/-- Pound of an offset in the row of CP_NOTICE, in block 0. -/
def cpNoticeOf (n o : Nat) : Option Nat := if n = 0 then (inst o 0x8000 16 0x40 8).map (·.1) else none

/-- A register of a pound's window. -/
def Work.cpWinWord (w : Work) (n p k : Nat) : W64 :=
  let x := w.cpWin n p
  if k = 0 then x.qsel
  else if k ≤ 8 then (if w.winOwned n p then BitVec.ofNat 64 (leAt x.snap (8 * (k - 1)) 8) else 0)
  else if k = 9 then 0
  else fields [(0, x.status)]

/-- The CP_ block of command processor n. -/
def Work.cpReg (w : Work) (n o : Nat) : Option W64 :=
  if o = 0 then some (fields [(32, 1), (16, n), (0, 0x1000)])
  else
    (cpWindow o).map (fun x => w.cpWinWord n x.1 x.2) <|>
    (cpNoticeOf n o).map (fun p => (w.pound p).noticeWord)

/-! ## TL_ (R161 to R166, R242 to R247, R269 to R272, R551, R552) -/

/-- TL_ID. -/
def Work.tlId (w : Work) (t : Nat) : W64 :=
  let x := (w.tile t).phys
  fields [(20, w.fuse.rev.getD x.die 0 % 16), (18, x.die % 4), (15, x.pos / 8 % 8), (12, x.pos % 8), (0, t)]

/-- TL_STATE. -/
def Work.tlState (w : Work) (t : Nat) : W64 :=
  fields [(40, w.clOwner (fun g => t < 144 && bit g.tileMask t)), (16, (w.tile t).launches % 65536), (0, (w.tile t).st.code)]

/-- TL_FAULT. -/
def TileFault.word (x : TileFault) : W64 :=
  if x.valid then fields [(63, 1), (32, x.hart), (16, x.kind), (0, x.cause % 65536)] else 0

/-- TL_OS_LAST. -/
def OsLast.word (x : OsLast) : W64 :=
  if x.valid then
    fields [(63, 1), (48, x.rows), (40, x.cols), (24, x.firstRow), (16, x.firstCol), (3, x.trigger), (0, x.outcome)]
  else 0

/-- The output-stage registers from 0x3800 on. -/
def Tile.osWord (x : Tile) (wait : Bool) (k : Nat) : W64 :=
  match k with
  | 1 => fields [(32, x.checksFailed), (0, x.checked)]
  | 2 => fields [(48, x.unrecovered), (32, x.reproduced), (16, x.second), (0, x.first)]
  | 3 => x.last.word
  | 4 => fields [(8, b2n (wait || x.heldWrites.any (fun h => x.holds h.1 h.2.1.length))),
           (0, (x.array.chains.filter (fun c => !c.ranges.isEmpty)).foldl (fun a c => a ||| 2 ^ (c.bank % 2)) 0)]
  | _ => 0

/-- Canals of the active charter, for the CL fields. -/
def Work.clCanals (w : Work) : List CanalRef :=
  match w.chip.cht.active with
  | some c => c.pounds.flatMap (fun e => e.2.canals.zipIdx.map (fun x => { pound := e.1, num := x.2, c := x.1 }))
  | none => []

/-- TL_CN_CFG. -/
def cnCfg (slotLog2 partner partnerPort num slots base : Nat) : W64 :=
  fields [(63, 1), (56, slotLog2), (48, partner), (46, partnerPort), (32, num), (23, slots - 1), (0, base)]

/-- A canal is tearing down: its pound drains and no command of it runs, so what is left is to finish the slots in transfer
(R266, R271; log entry 7). -/
def Work.canalEnding (w : Work) (r : CanalRef) : Bool :=
  decide ((w.pound r.pound).st = .draining) && (w.pound r.pound).goal.isSome && !(w.sqsOf r.pound).any w.sqBusy

/-- The registers of out-port p. -/
def Work.cnOut (w : Work) (t p k : Nat) : W64 :=
  let o := (w.tile t).outPort p
  match k with
  | 0 => (match w.clCanals.find? (fun r => r.c.prod = t && r.c.outPort = p) with
    | some r => cnCfg r.c.slotLog2 r.c.cons r.c.inPort r.num r.c.srcSlots r.c.srcBase
    | none => 0)
  | 1 => (match w.canalOut t p with
    | some r =>
      let st := if w.canalEnding r then 5 else if o.transfer then 2 else if o.credits = 0 && 1 ≤ (w.tile t).sem r.c.sendSem then 3 else 1
      fields [(37, st), (28, o.credits), (20, o.slot), (0, if o.transfer then o.left * 64 else 0)]
    | none => 0)
  | 2 => fields [(32, o.slots % 2 ^ 32), (16, o.resent), (0, o.discarded)]
  | _ => 0

/-- The registers of in-port p. -/
def Work.cnIn (w : Work) (t p k : Nat) : W64 :=
  let i := (w.tile t).inPort p
  match k with
  | 0 => (match w.clCanals.find? (fun r => r.c.cons = t && r.c.inPort = p) with
    | some r => cnCfg r.c.slotLog2 r.c.prod r.c.outPort r.num r.c.dstSlots r.c.dstBase
    | none => 0)
  | 1 => (match w.canalIn t p with
    | some r => fields [(37, if w.inPortHeld r then 4 else if w.canalEnding r then 5 else if i.transfer then 2 else 1), (20, i.slot),
        (0, if i.transfer then i.bytes else 0)]
    | none => 0)
  | 2 => fields [(32, i.slots % 2 ^ 32), (16, i.resent), (8, i.poisoned), (0, i.discarded)]
  | _ => 0

/-- The registers of Replay, Collation and Audit. -/
def Work.audWord (w : Work) (t k : Nat) : W64 :=
  let y := w.tile t
  let x := y.phys
  match k with
  | 0 => x.audLast
  | 1 => fields [(56, x.attempts), (32, min 255 x.peakC), (16, x.failPoint), (12, x.failPhase), (8, b2n x.belowBand),
           (7, b2n x.priority), (6, b2n x.overdue), (5, b2n x.due), (4, b2n y.exDue.isSome), (0, x.result)]
  | 2 => fields [(32, x.total), (0, min 2 (x.charges.filter (fun c => w.now < c + dayNs)).length)]
  | 3 => x.audDue
  | 4 => fields [(32, x.colSampled), (0, x.colChecked)]
  | _ => 0
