/-! ## Messages (R455, R456) -/

/-- CDATA: refused, its command completing with the address refused in DETAIL0 (R298), or written to STAGE and taken by its collective, or kept until that starts. -/
def Work.cdata (w : Work) (m : NylMsg) : Work :=
  let c? := w.chip.colls.find? (fun c => c.takes m && c.pred = m.src)
  match (if w.hbmBytes < m.offset + m.len then none else w.covered m.src m.offset m.len 2) with
  | none =>
    let w := w.recFabric m
    match c? with
    | some c => w.failColl c 5 (0x100_0000_0000 + m.offset)
    | none => w
  | some p =>
    let a := 0x100_0000_0000 + m.offset
    let w := w.pwrite a m.data true (some p)
    let w := if w.dead a then w else w.pokeWords a m.len m.poison
    match c? with
    | some c => w.collPiece c m
    | none => { w with chip.early := w.chip.early ++ [m] }

def execCdata (link : NylId) (flit : NFlit) (data : List NFlit) (s : State) :=
  liftIf (nylData data) (fun w => w.message link.val 0x81 flit data Work.cdata) s

/-- CACK: pieces consumed, cumulative. -/
def Work.cack (w : Work) (m : NylMsg) : Work :=
  match w.chip.colls.find? (fun c => c.takes m && c.succ = m.src) with
  | some c => w.modColl c (fun d => { d with acked := max d.acked (min m.piece d.sent) })
  | none => w

def execCack (link : NylId) (flit : NFlit) (data : List NFlit) (s : State) :=
  liftIf (nylData data) (fun w => w.message link.val 0x82 flit data Work.cack) s

/-- CABORT: the collective fails with status 0x0106. -/
def Work.cabort (w : Work) (m : NylMsg) : Work :=
  match w.chip.colls.find? (fun c => c.takes m && (c.pred = m.src || c.succ = m.src)) with
  | some c => w.failColl c 0x106 0
  | none => w

def execCabort (link : NylId) (flit : NFlit) (data : List NFlit) (s : State) :=
  liftIf (nylData data) (fun w => w.message link.val 0x83 flit data Work.cabort) s

end Sys2Proof.Machine
end

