-- ==== Sys2Proof/Machine/Dispatch.lean ====
section
/-!
DEFINITION. The meaning of each command: one arm per row of spec/opcode_table.json, each one direct call.
-/

namespace Sys2Proof.Machine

****************

Your task for the entries above: copy exactly the span starting with the line with "let c? := w.chip.colls.find?" and going on through the line with "(0x100_0000_0000 + m.offset)", both lines included, and nothing else.

## Task answer
  let c? := w.chip.colls.find? (fun c => c.takes m && c.pred = m.src)
  match (if w.hbmBytes < m.offset + m.len then none else w.covered m.src m.offset m.len 2) with
  | none =>
    let w := w.recFabric m
    match c? with
    | some c => w.failColl c 5 (0x100_0000_0000 + m.offset)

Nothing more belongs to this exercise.